[Dataset entries]

-- ==== Sys2Proof/Tests/Slice0.lean ====
section
/-! SUPPORT. Tests of the model: commands that WellFormed refuses, and for each statement of
Certificates/Slice0/Obligations.lean concrete states that meet its hypotheses, clause by clause, mostly with what the
command answers there. Expected results are worked out from the rules of spec/ by hand. -/

open Sys2Proof Sys2Proof.Machine

namespace Sys2Proof.Tests
set_option Elab.async false

/-! ### Helpers -/

/-- The outcome is a next state that meets a condition. -/
def gives (r : Res) (p : State → Bool) : Bool :=
  match r with
  | .next t => p t
  | _ => false

def f00 : Fn := ⟨0, 0⟩
def f01 : Fn := ⟨0, 1⟩
def f10 : Fn := ⟨1, 0⟩

def put (l : List (Nat × Word)) (s : State) : State := l.foldl (fun s w => s.wr w.1 w.2) s

/-- A record of the partition map: every block, stencil tree and range. -/
def grantAll (p : Nat) (first : Word) : List (Nat × Word) :=
  [(R.pmap p 0, first), (R.pmap p 1, 0xAAAAAAAAAAAAAAAA), (R.pmap p 2, 0xFFFFFFFFFFFFFFFF), (R.pmap p 3, 0xFFFFFFFFFFFFFFFF)] ++
    (List.range 24).map (fun i => (R.pmap p (4 + i), 0xFFFFFFFF00000000)) ++ [(R.pmap p 28, 0xFFFFFFFF)]

/-- Registers that differ from reset on a device that is READY: partition 0 has every right, partition 1 none. -/
def labRegs : SMap Word := [(R.bootState, 4), (R.pmapLock, 1)] ++ grantAll 0 0x3FF00000001 ++ grantAll 1 0x10001

/-- A device that is READY; partitions 0 and 1 are enabled, and all functions are presented. -/
def lab : State :=
  { State.reset with
    regs := labRegs
    now := 1000000000000
    host := { State.reset.host with recOk := [true, true, false, false] }
    boot := { State.reset.boot with straps := ⟨false, 3, false⟩, stewardUp := true, ready := true, serdesDone := true,
                                    traceDone := true, hbmDone := [true, true, true, true, true] } }

theorem lab_owns : lab.Owns f00 0 := ⟨by decide +kernel, by decide +kernel, by decide +kernel⟩
theorem lab_mayWrite : ∀ b < 32, 1 < b → lab.MayWrite f00 0 b := fun b hb h1 =>
  ⟨lab_owns, (by decide +kernel : ∀ b < 32, 1 < b → 2 ≤ lab.blockAccess 0 b) b hb h1⟩
theorem lab_owns1 : lab.Owns f01 1 := ⟨by decide +kernel, by decide +kernel, by decide +kernel⟩
theorem lab_mayWrite1 : ∀ b < 32, 1 < b → lab.MayWrite f01 1 b := fun b hb h1 =>
  ⟨lab_owns1, (by decide +kernel : ∀ b < 32, 1 < b → 2 ≤ lab.blockAccess 1 b) b hb h1⟩
theorem lab_takes : lab.Takes .plate ∧ lab.Takes .ppm ∧ lab.Takes (.tbl 0) ∧ lab.Takes (.asa 0) ∧ lab.Takes (.bpm 0) ∧
    lab.Takes (.q 0) ∧ lab.Takes .sched ∧ lab.Takes (.burin 0) ∧ lab.Takes .sealE ∧ lab.Takes .upd ∧ lab.Takes .twin := by
  refine ⟨?_, ?_, ?_, ?_, ?_, ?_, ?_, ?_, ?_, ?_, ?_⟩ <;> exact ⟨by decide +kernel, by decide +kernel⟩

/-- The outcome is this state. -/
def isNext (r : Res) (t : State) : Bool := gives r (fun u => decide (u = t))

/-- A write that passes every check, with the register it reaches. -/
def stores (s : State) (fn : Fn) (p off : Nat) (v : Word) : Bool :=
  match regAt off with
  | none => false
  | some (d, ix) => fnOk fn && s.reached fn && decide (isCmd d.reg = false ∧ ¬(d.reg ∈ [.sealLock, .updPreempt, .erqAck, .erqFatalClr,
      .intStatus, .intRingStatus, .intEnable, .intRingEnable])) && decide (permit s fn d ix true = .ok p) &&
      decide (s.noPort d.reg ix = false) && decide (d.locked = false ∧ d.inTable v = true ∧ writeOk s p d.reg ix v = true) &&
      decide (d.changesQ (s.rd off) v = false ∨ s.quiet d.reg ix = true)

theorem stores_Stores {s : State} {fn : Fn} {p off : Nat} {v : Word} (h : stores s fn p off v = true) :
    ∃ d ix, s.Stores fn p off d ix v := by
  unfold stores at h
  split at h
  · cases h
  · rename_i d ix hr
    simp only [Bool.and_eq_true, decide_eq_true_eq] at h
    obtain ⟨⟨⟨⟨⟨⟨h1, h2⟩, h3⟩, h4⟩, h5⟩, h6⟩, h7⟩ := h
    exact ⟨d, ix, h1, h2, hr, h3, h4, h5, h6, h7⟩

/-- A value there is, and it meets a condition. -/
def given {α : Type} (o : Option α) (f : α → Bool) : Bool :=
  match o with
  | some a => f a
  | none => false

/-- The register at an offset. -/
def descAt (off : Nat) : RegDesc × List Nat := (regAt off).getD (⟨.devId, 0, [], false, false, false, []⟩, [])


/-- No codeword was corrected or lost. -/
def fec0 : Fec := ⟨0, 0, 0, 0⟩

/-! ### WellFormed

Each check of Instr.wf has a command that breaks it alone, and the machine refuses that command. -/

def ill0 : List Instr :=
  [.powerOnReset ⟨⟨false, 4, false⟩, 0⟩,
   .regWrite ⟨2, 0⟩ 0 0 0,
   .regWrite ⟨0, 0⟩ 268500992 0 0,
   .halfWriteLow ⟨2, 0⟩ 0 0,
   .halfWriteLow ⟨0, 0⟩ 268435456 0,
   .halfWriteLow ⟨0, 0⟩ 4 0,
   .counterLowRead ⟨2, 0⟩ 0,
   .counterLowRead ⟨0, 0⟩ 268500992,
   .readClear ⟨2, 0⟩ 0 0,
   .readClear ⟨0, 0⟩ 268500992 0,
   .lineTsFifoLoRead ⟨2, 0⟩ 0,
   .lineTsFifoLoRead ⟨0, 0⟩ 96,
   .pwrTbTimeRead ⟨2, 0⟩,
   .bridgeWireTest [(96, 0)],
   .bridgeWireTest [(0, 42)],
   .hbmTrainingDone 5 false,
   .bootTraceCheck [(120, [])],
   .bridgeFlitReceive 0 0 0 false (zeros 63),
   .bridgeFlitReceive 2 0 0 false (zeros 64),
   .bridgeFlitReceive 0 48 0 false (zeros 64),
   .stewardFault [⟨4, 0, [], 0⟩],
   .stewardFault [⟨0, 256, [], 0⟩],
   .stewardFault [⟨0, 0, [], 5⟩],
   .erqAck ⟨2, 0⟩ 0 0,
   .erqAck ⟨0, 0⟩ 2 0,
   .erqFatalClr ⟨2, 0⟩ 0,
   .erqFatalClr ⟨0, 0⟩ 2,
   .headerSegmentArrive 0 (zeros 385) true false fec0,
   .headerSegmentArrive 0 (zeros 383) false false fec0,
   .headerSegmentArrive 96 (zeros 384) false false fec0,
   .frameTailArrive 96 [] .good fec0,
   .pauseFrameReceive 96 0 false 0 fec0,
   .pauseFrameReceive 0 0 false 65536 fec0,
   .pfcFrameReceive 0 0 false 0 [65536] fec0,
   .pfcFrameReceive 96 0 false 0 [] fec0,
   .pauseExpire 96,
   .linkStateChange 96 false false false fec0,
   .synceSquelch 2 false,
   .lineOctetModeWrite ⟨2, 0⟩ 0 0,
   .lineOctetModeWrite ⟨0, 0⟩ 12 0]

def ill1 : List Instr :=
  [.lineOctetModeWrite ⟨0, 0⟩ 0 16,
   .flowMatch 0 (zeros 65) 0 fec0 .agree,
   .flowMatch 0 (zeros 15) 0 fec0 .agree,
   .flowMatch 0 (zeros 64) mfTicks fec0 .agree,
   .flowMatch 0 (zeros 64) 0 fec0 (.outvoted 3),
   .flowMatch 96 (zeros 64) 0 fec0 .agree,
   .schedOverlen 96 [] fec0,
   .schedFrameTail 96 [] .good fec0,
   .ppmScanEnd 0 [(4096, .ok)],
   .reorderArrival 97 0,
   .reorderArrival 0 65536,
   .reorderTimeout 97,
   .egressEntry 96,
   .txFrame 96,
   .xoffSignal 96 0,
   .xoffSignal 0 8,
   .xonSignal 96 0,
   .xonSignal 0 8,
   .pfcRefresh 96 0,
   .pfcRefresh 0 8,
   .plateLoad ⟨2, 0⟩ 0 0,
   .plateLoad ⟨0, 0⟩ 2 0,
   .plateLoad ⟨0, 0⟩ 0 65536,
   .plateSwap ⟨2, 0⟩ 0 0,
   .plateSwap ⟨0, 0⟩ 2 0,
   .plateSwap ⟨0, 0⟩ 0 65536,
   .plateAbort ⟨2, 0⟩ 0 0,
   .plateAbort ⟨0, 0⟩ 2 0,
   .plateAbort ⟨0, 0⟩ 0 65536,
   .plateScrub 2 0 .ok,
   .plateScrub 0 1048576 .ok,
   .pipeQuiesce ⟨2, 0⟩ 0,
   .pipelineQuiesced 16,
   .ppmWrite ⟨2, 0⟩ 0,
   .ppmWrite ⟨0, 0⟩ 4096,
   .ppmRead ⟨2, 0⟩ 0 .ok,
   .ppmRead ⟨0, 0⟩ 4096 .ok,
   .ppmInvalidate ⟨2, 0⟩ 0,
   .ppmInvalidate ⟨0, 0⟩ 4096,
   .tblWrite ⟨2, 0⟩ 0]

def ill2 : List Instr :=
  [.tblWrite ⟨0, 0⟩ 256,
   .tblRead ⟨2, 0⟩ 0 0 .ok,
   .tblRead ⟨0, 0⟩ 256 0 .ok,
   .tblInsert ⟨2, 0⟩ 0 0,
   .tblInsert ⟨0, 0⟩ 256 0,
   .tblDelete ⟨2, 0⟩ 0 0,
   .tblDelete ⟨0, 0⟩ 256 0,
   .tblLookup ⟨2, 0⟩ 0 0,
   .tblLookup ⟨0, 0⟩ 256 0,
   .tblCommit ⟨2, 0⟩,
   .tblFence ⟨2, 0⟩,
   .tblFenceDone 4 false,
   .tblFenceTimeout 4 false,
   .tblRingGroup 4 .timeout 0,
   .macAgerVisit 16 0,
   .tblScrub 0 0 0 .ok,
   .tblScrub 9 0 0 .ok,
   .tblScrub 2 0 0 .ok,
   .tblScrub 1 16 0 .ok,
   .asaWrite ⟨2, 0⟩ 0,
   .asaWrite ⟨0, 0⟩ 16,
   .asaRead ⟨2, 0⟩ 0 .ok,
   .asaRead ⟨0, 0⟩ 16 .ok,
   .asaInvalidate ⟨2, 0⟩ 0,
   .asaInvalidate ⟨0, 0⟩ 16,
   .asaInsertAt ⟨2, 0⟩ 0 .ok,
   .asaInsertAt ⟨0, 0⟩ 16 .ok,
   .asaSearchCmd ⟨2, 0⟩ 0 .ok,
   .asaSearchCmd ⟨0, 0⟩ 16 .ok,
   .asaTableCfgWrite ⟨2, 0⟩ 0 0,
   .asaTableCfgWrite ⟨0, 0⟩ 16 0,
   .asaScrubVisit 16 0 .clean,
   .asaScrubVisit 0 16384 .clean,
   .pageRequest 0 0 (some (poolSize 0)),
   .pageRequest 23 0 none,
   .pageRequest 0 2 none,
   .pageFree 0 0 (poolSize 0) 0,
   .pageFree 23 0 0 0,
   .pageFree 0 3 0 0,
   .refInc 0 0 (poolSize 0)]

def ill3 : List Instr :=
  [.refInc 23 0 0,
   .refInc 0 3 0,
   .refDec 0 0 (poolSize 0) 0,
   .refDec 23 0 0 0,
   .refDec 0 3 0 0,
   .bpmReadRec ⟨2, 0⟩ .ok,
   .bpmReadRef ⟨2, 0⟩ .ok,
   .bpmRetire ⟨2, 0⟩,
   .bpmRestore ⟨2, 0⟩,
   .bpmQuotaWrite ⟨2, 0⟩ 0 0 0,
   .bpmQuotaWrite ⟨0, 0⟩ 23 0 0,
   .bpmQuotaWrite ⟨0, 0⟩ 0 2 0,
   .bpmStackFailed 5 false 0,
   .bpmMemoryError (.summary 2 0) .ok,
   .bpmMemoryError (.leaf 0 4 0) .ok,
   .bpmMemoryError (.leaf 1 0 4096) .ok,
   .bpmMemoryError (.count 4194304) .ok,
   .bpmMemoryError (.record 3 0) .ok,
   .bpmMemoryError (.record 0 (poolSize 0)) .ok,
   .queueArrival 23,
   .egressDequeue 96,
   .ctUnderrun 96,
   .voqPacketStart voqCount,
   .creditRefresh voqCount,
   .requestExpire 128 0 0,
   .requestExpire 0 8 0,
   .requestExpire 0 0 4096,
   .grantIssue 96,
   .qWrite ⟨2, 0⟩ 0,
   .qWrite ⟨0, 0⟩ 256,
   .qRead ⟨2, 0⟩ 0 .ok,
   .qRead ⟨0, 0⟩ 256 .ok,
   .qCommit ⟨2, 0⟩ 0,
   .qCommit ⟨0, 0⟩ 256,
   .qFlush ⟨2, 0⟩,
   .flushDone 4,
   .flushTimeout 4,
   .qEccUncorr (.obj 0 0) .ok,
   .qEccUncorr (.obj 11 0) .ok,
   .qEccUncorr (.obj 6 16) .ok]

def ill4 : List Instr :=
  [.qEccUncorr (.list 1048576) .ok,
   .qEccUncorr (.stby 5 0) .ok,
   .qEccUncorr (.stby 6 512) .ok,
   .qEccUncorr (.count 1048576 0) .ok,
   .qEccUncorr (.count 0 3) .ok,
   .qEccUncorr (.devCount 24) .ok,
   .fallbackAutoClear ⟨2, 0⟩,
   .schedLoad ⟨2, 0⟩ 0 0,
   .schedLoad ⟨0, 0⟩ 2 0,
   .schedLoad ⟨0, 0⟩ 0 65536,
   .schedSwap ⟨2, 0⟩ 0 0,
   .schedSwap ⟨0, 0⟩ 2 0,
   .schedSwap ⟨0, 0⟩ 0 65536,
   .schedAbort ⟨2, 0⟩ 0 0,
   .schedAbort ⟨0, 0⟩ 2 0,
   .schedAbort ⟨0, 0⟩ 0 65536,
   .schedRestart ⟨2, 0⟩ .agree,
   .schedRestart ⟨0, 0⟩ (.outvoted 3),
   .schedBankEccError 2,
   .multiframeBoundary (.outvoted 3),
   .cellSlotPick 0 0 [] .ok (.outvoted 3),
   .cellSlotPick 120 0 [] .ok .agree,
   .cellSlotPick 0 10240 [] .ok .agree,
   .schedCellReceive .ok (.outvoted 3),
   .schedRelease 0 0 (.outvoted 3),
   .schedRelease 2 0 .agree,
   .schedRelease 0 16384 .agree,
   .framerStart ⟨2, 0⟩,
   .framerStop ⟨2, 0⟩,
   .fabLaneEnable ⟨2, 0⟩ 0 0,
   .fabLaneEnable ⟨0, 0⟩ 120 0,
   .traceCheck ⟨2, 0⟩ 0,
   .traceCheck ⟨0, 0⟩ 120,
   .fabReachWrite ⟨2, 0⟩ 0 0,
   .fabReachWrite ⟨0, 0⟩ 4096 0,
   .fabFrameTransmit 120,
   .fabFrameReceive 0 0 (zeros 10495),
   .fabFrameReceive 120 0 (zeros 10496),
   .fabFrameReceive 0 83968 (zeros 10496),
   .fabLos 120]

def ill5 : List Instr :=
  [.groupFrameRead 24,
   .fabCellReceive 0 0 (zeros 255),
   .fabCellReceive 120 0 (zeros 256),
   .fabCellReceive 0 10240 (zeros 256),
   .fabMsgReceive 120 0,
   .reasmTimeout 4096 0 0,
   .reasmTimeout 0 32 0,
   .reasmTimeout 0 0 8,
   .repinGuardExpire 4096,
   .burinEvent ⟨2, 0⟩ 0,
   .burinEvent ⟨0, 0⟩ 256,
   .burinCreate ⟨2, 0⟩,
   .burinDelete ⟨2, 0⟩,
   .burinCtxRead ⟨2, 0⟩ .ok,
   .burinClearFault ⟨2, 0⟩,
   .burinLoad ⟨2, 0⟩ .timeout,
   .burinEventStart 64 0 .ok,
   .burinEventStart 0 16384 .ok,
   .burinEventEnd 0 [(131328, .ok)],
   .burinEventEnd 64 [],
   .burinEventAbandon 0 [(131328, .ok)],
   .burinEventAbandon 64 [],
   .burinFault 0 [(131328, .ok)],
   .burinFault 64 [],
   .burinTimerExpire 16384 0,
   .burinTimerExpire 0 2,
   .perstN 2,
   .functionLevelReset ⟨2, 0⟩,
   .pioTxDescriptor 4 0 .timeout .timeout,
   .pioTxDescriptor 0 64 .timeout .timeout,
   .pioRingDisable ⟨2, 0⟩ 0 0,
   .pioRingDisable ⟨0, 0⟩ 64 0,
   .rxCoalExpire 4 0,
   .rxCoalExpire 0 64,
   .intStatusClear ⟨2, 0⟩ false 0,
   .msixUnmask ⟨2, 0⟩ 0,
   .msixUnmask ⟨0, 0⟩ 256,
   .mbxVersion ⟨2, 0⟩,
   .mbxThermal ⟨2, 0⟩,
   .mbxPing ⟨2, 0⟩]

TASK GOAL:
Could you restate word for word the lines above, from the one that contains "some (d, ix)" through the one that contains "true = .ok p) &&", and no others?

SOLUTION TO THE EXERCISE:
  | some (d, ix) => fnOk fn && s.reached fn && decide (isCmd d.reg = false ∧ ¬(d.reg ∈ [.sealLock, .updPreempt, .erqAck, .erqFatalClr,
      .intStatus, .intRingStatus, .intEnable, .intRingEnable])) && decide (permit s fn d ix true = .ok p) &&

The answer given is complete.